I see him as he puts coal to the dark underbelly of his earthen furnace every dawn when I go out for my morning constitutional. He then lights the furnace and rapidly stirs the surrounding air with a palm-leaf hand-fan. As the embers light up and smoke billows out, he gets engaged in arranging the pile of washed clothes collected from the houses in the neighbourhood the previous night.
In the next few hours, it would be his job to put his iron on the blazing furnace to warm it up and then, throwing a sprinkle of water on each garment, he would move his iron back and forth carefully pressing each garment, smoothing out every crease so each piece of clothing is nice and crisp again for putting them on the next day.

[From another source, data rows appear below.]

/-- What is shifted to the left leaves bit 0 free. -/
theorem narrow_shiftLeft_one_toNat : (narrow w (v <<< 1)).toNat = 2 ^ 1 * (v.toNat % 2 ^ (bitsOf w - 1)) := by
  rw [narrow_toNat, BitVec.toNat_shiftLeft, Nat.shiftLeft_eq]
  cases w
  all_goals
    simp only [bitsOf]
    omega

/-- What is shifted to the right leaves bit `W - 1` free. -/
theorem half_lt {n : Nat} (h : n < 2 ^ bitsOf w) : n / 2 < 2 ^ (bitsOf w - 1) := by
  cases w
  all_goals
    simp only [bitsOf] at *
    omega

theorem narrow_ushiftRight_one_toNat (h : v.toNat < 2 ^ bitsOf w) : (narrow w v >>> 1).toNat = v.toNat / 2 := by
  rw [BitVec.toNat_ushiftRight, narrow_toNat, Nat.mod_eq_of_lt h, Nat.shiftRight_eq_div_pow, pow_one]

theorem two_mul_mod : 2 ^ 1 * (v.toNat % 2 ^ (bitsOf w - 1)) = 2 * v.toNat % 2 ^ bitsOf w := by
  cases w
  all_goals
    simp only [bitsOf]
    omega

/-- R262. -/
theorem shiftLeft_spec (h : v.toNat < 2 ^ bitsOf w) :
    valueOf w (shiftLeft w v).r = 2 * v.toNat % 2 ^ bitsOf w ∧
      (shiftLeft w v).c = decide (2 ^ (bitsOf w - 1) ≤ v.toNat) := by
  rw [shiftLeft, msb_eq, valueOf_of_lt w v h, valueOf_of_lt w _ (narrow_lt w _), narrow_shiftLeft_one_toNat,
    two_mul_mod]
  exact ⟨rfl, rfl⟩

/-- R265. -/
theorem rotateLeftC_spec (h : v.toNat < 2 ^ bitsOf w) :
    valueOf w (rotateLeftC w v cin).r = 2 * v.toNat % 2 ^ bitsOf w + cin.toNat ∧
      (rotateLeftC w v cin).c = decide (2 ^ (bitsOf w - 1) ≤ v.toNat) := by
  have hcin := cin.toNat_lt
  have hor := or_toNat_of_disjoint (narrow_shiftLeft_one_toNat (w := w) (v := v)) (lowBit_toNat.trans_lt hcin)
  rw [two_mul_mod, lowBit_toNat] at hor
  rw [rotateLeftC, msb_eq, valueOf_of_lt w v h, valueOf_of_lt, hor]
  · exact ⟨rfl, rfl⟩
  · rw [hor]
    cases w
    all_goals
      simp only [bitsOf]
      omega

/-- A bit that comes in at the top of what is shifted to the right is added. -/
theorem valueOf_ushiftRight_or_topBit (h : v.toNat < 2 ^ bitsOf w) :
    valueOf w (narrow w v >>> 1 ||| topBit w cin) = v.toNat / 2 + cin.toNat * 2 ^ (bitsOf w - 1) := by
  have hcin := cin.toNat_lt
  have hshift := narrow_ushiftRight_one_toNat h
  have hor := or_toNat_of_disjoint (topBit_toNat (w := w) (cin := cin)) (hshift.trans_lt (half_lt h))
  rw [hshift, BitVec.or_comm, Nat.add_comm, Nat.mul_comm] at hor
  rw [valueOf_of_lt, hor]
  rw [hor]
  cases w
  all_goals
    simp only [bitsOf] at *
    omega

/-- R264. -/
theorem shiftRightLogic_spec (h : v.toNat < 2 ^ bitsOf w) :
    valueOf w (shiftRightLogic w v).r = v.toNat / 2 ∧ (shiftRightLogic w v).c = decide (v.toNat % 2 = 1) := by
  have hor := valueOf_ushiftRight_or_topBit (cin := false) h
  simp only [topBit, Bool.false_eq_true, if_false, BitVec.or_zero, Bool.toNat_false, zero_mul, add_zero] at hor
  exact ⟨hor, getLsbD_zero_eq⟩

/-- R266. -/
theorem rotateRightC_spec (h : v.toNat < 2 ^ bitsOf w) :
    valueOf w (rotateRightC w v cin).r = v.toNat / 2 + cin.toNat * 2 ^ (bitsOf w - 1) ∧
      (rotateRightC w v cin).c = decide (v.toNat % 2 = 1) :=
  ⟨valueOf_ushiftRight_or_topBit h, getLsbD_zero_eq⟩

/-- R263. -/
theorem shiftRightArith_spec (h : v.toNat < 2 ^ bitsOf w) :
    valueOf w (shiftRightArith w v).r =
        v.toNat / 2 + (if 2 ^ (bitsOf w - 1) ≤ v.toNat then 2 ^ (bitsOf w - 1) else 0) ∧
      (shiftRightArith w v).c = decide (v.toNat % 2 = 1) := by
  refine ⟨?_, getLsbD_zero_eq⟩
  rw [shiftRightArith, valueOf_ushiftRight_or_topBit h, msb_eq, valueOf_of_lt w v h]
  split_ifs with hsign <;> simp [hsign]

end

/-- A shift or rotate writes its W bits back to the target, with N, Z and C. -/
theorem shiftBy_result {f : Width → Word → Shifted} {tg : Target} {s : State} {n : Nat} {c : Bool}
    (h : ∀ u : Word, u.toNat = targetValue s.mWidth tg s → u.toNat < 2 ^ bitsOf s.mWidth →
      valueOf s.mWidth (f s.mWidth u).r = n ∧ (f s.mWidth u).c = c) :
    Rewrites s.mWidth tg n [.n, .z, .c] s (shiftBy f tg s) ∧ ShowsNZ s.mWidth n (shiftBy f tg s) ∧
      (shiftBy f tg s).flag .c = c := by
  obtain ⟨hval, hc⟩ := h _ (modify_fst s.mWidth tg (fun v => (f s.mWidth v).r) s) (modify_fst_lt _ _ _ _)
  obtain ⟨hrewrites, hnz⟩ := modify_setNZ_result (f := fun v => (f s.mWidth v).r) (flags := [.n, .z, .c])
    (by simp) (by simp) hval
  rw [shiftBy_eq]
  exact ⟨rewrites_setFlag _ _ _ _ _ _ _ _ (by simp) hrewrites, showsNZ_setFlag _ (by simp) (by simp) hnz,
    by rw [flag_setFlag, if_pos rfl, hc]⟩

theorem targetValue_lt (w : Width) (tg : Target) (s : State) : targetValue w tg s < 2 ^ bitsOf w := by
  rw [← modify_fst w tg id]
  exact modify_fst_lt w tg id s

/-- Settles O49: each is the shift of a W-bit value, as a number; what LSR gives has no sign. -/
theorem shiftInstructions : Obligations.ShiftInstructions := by
  rintro tg s w v h c rfl rfl rfl rfl
  obtain ⟨hrewrites, ⟨hn, hz⟩, hc⟩ := shiftBy_result (f := shiftRightLogic) (tg := tg) (s := s)
    fun u hu hlt => hu ▸ shiftRightLogic_spec hlt
  have hsign := decide_eq_false (half_lt (targetValue_lt s.mWidth tg s)).not_ge
  exact ⟨⟨_, rfl, shiftBy_result fun u hu hlt => hu ▸ shiftLeft_spec hlt⟩,
    ⟨_, rfl, shiftBy_result fun u hu hlt => hu ▸ rotateLeftC_spec hlt⟩,
    ⟨_, rfl, hrewrites, hn.trans hsign, hz, hc⟩,
    ⟨_, rfl, shiftBy_result fun u hu hlt => hu ▸ rotateRightC_spec hlt⟩,
    fun hseries => ⟨_, on7750_next hseries _, shiftBy_result fun u hu hlt => hu ▸ shiftRightArith_spec hlt⟩⟩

That done, he would take each set of garments to his old rickety bicycle, attach them securely to its carrier and pedal away merrily to deliver the crisp shirts and trousers, saris and blouses and kurtas to the houses of his clients. For five rupees each, the neighbours are happy to get freshly pressed clothes.
After a few sojourns to the houses in the immediate locality and a little beyond, the morning’s pile of clothes is cleared away while the vault of his wooden counter gets filled again with a new pile of washed clothes. At the end of his first session of work in the morning, Sheet (meaning ‘winter), for that is his name, takes a moment’s breather and has a cup of tea in an earthen pot from a local vendor. Ah, a cup of hot tea with milk and sugar so richly deserved!
Ironing a sari takes longer than most other types of garments. Before ironing a sari, Sheet sprinkles a few drops of water on the long piece of starched cloth and then asks his father to help him in neatly folding the sari. Father and son hold two corners of each end of the cloth tightly and then give the square piece of cloth a good shake or two before folding the sari nicely into a manageable size so it is easy to iron it. They have to repeat this time-consuming ritual for each sari and that is why Sheet charges a little more for ironing a sari!
He thus works all day silently in his wooden cabin rarely looking up to see the passers-by or the occasional vehicle and fills a vacuum in the daily lives of the people in this hamlet — he delivers pressed and ironed clothes to the doorsteps every day for a small fee and keeps everyone happy. For Sheet, our ubiquitous istriwala, it is a family vocation for I have seen his father Ganga too doing the same hard work from the same small wooden cabin by the main road. They hail from the neighbouring state of Bihar and can visit their native village and their family only a couple of times a year. Theirs is a hard life but I am sure after each workday, Ganga and his son sleep well at night. For our local ‘iron-men’ have an honest vocation and have stuck to it for generations without being overly greedy. That’s why I respect them so much.
In a country of jobless growth that didn’t reap its demographic dividend, in a country that struggles to create new job opportunities for its unemployed youth, Sheet has refused to be another burden on the state and found his own way of earning an honest livelihood. According to Census 2011, the average growth rate of the Indian economy was 7.7 per cent per annum when it is only 1.8 per cent for employment. Ganga and Sheet’s migration from the farming to the unorganised service sector has somehow helped them to eke out a living, albeit hard. They are self-trained in their vocation and completely self-reliant. Their normal workday should be a matter of emulation and admiration for many of us.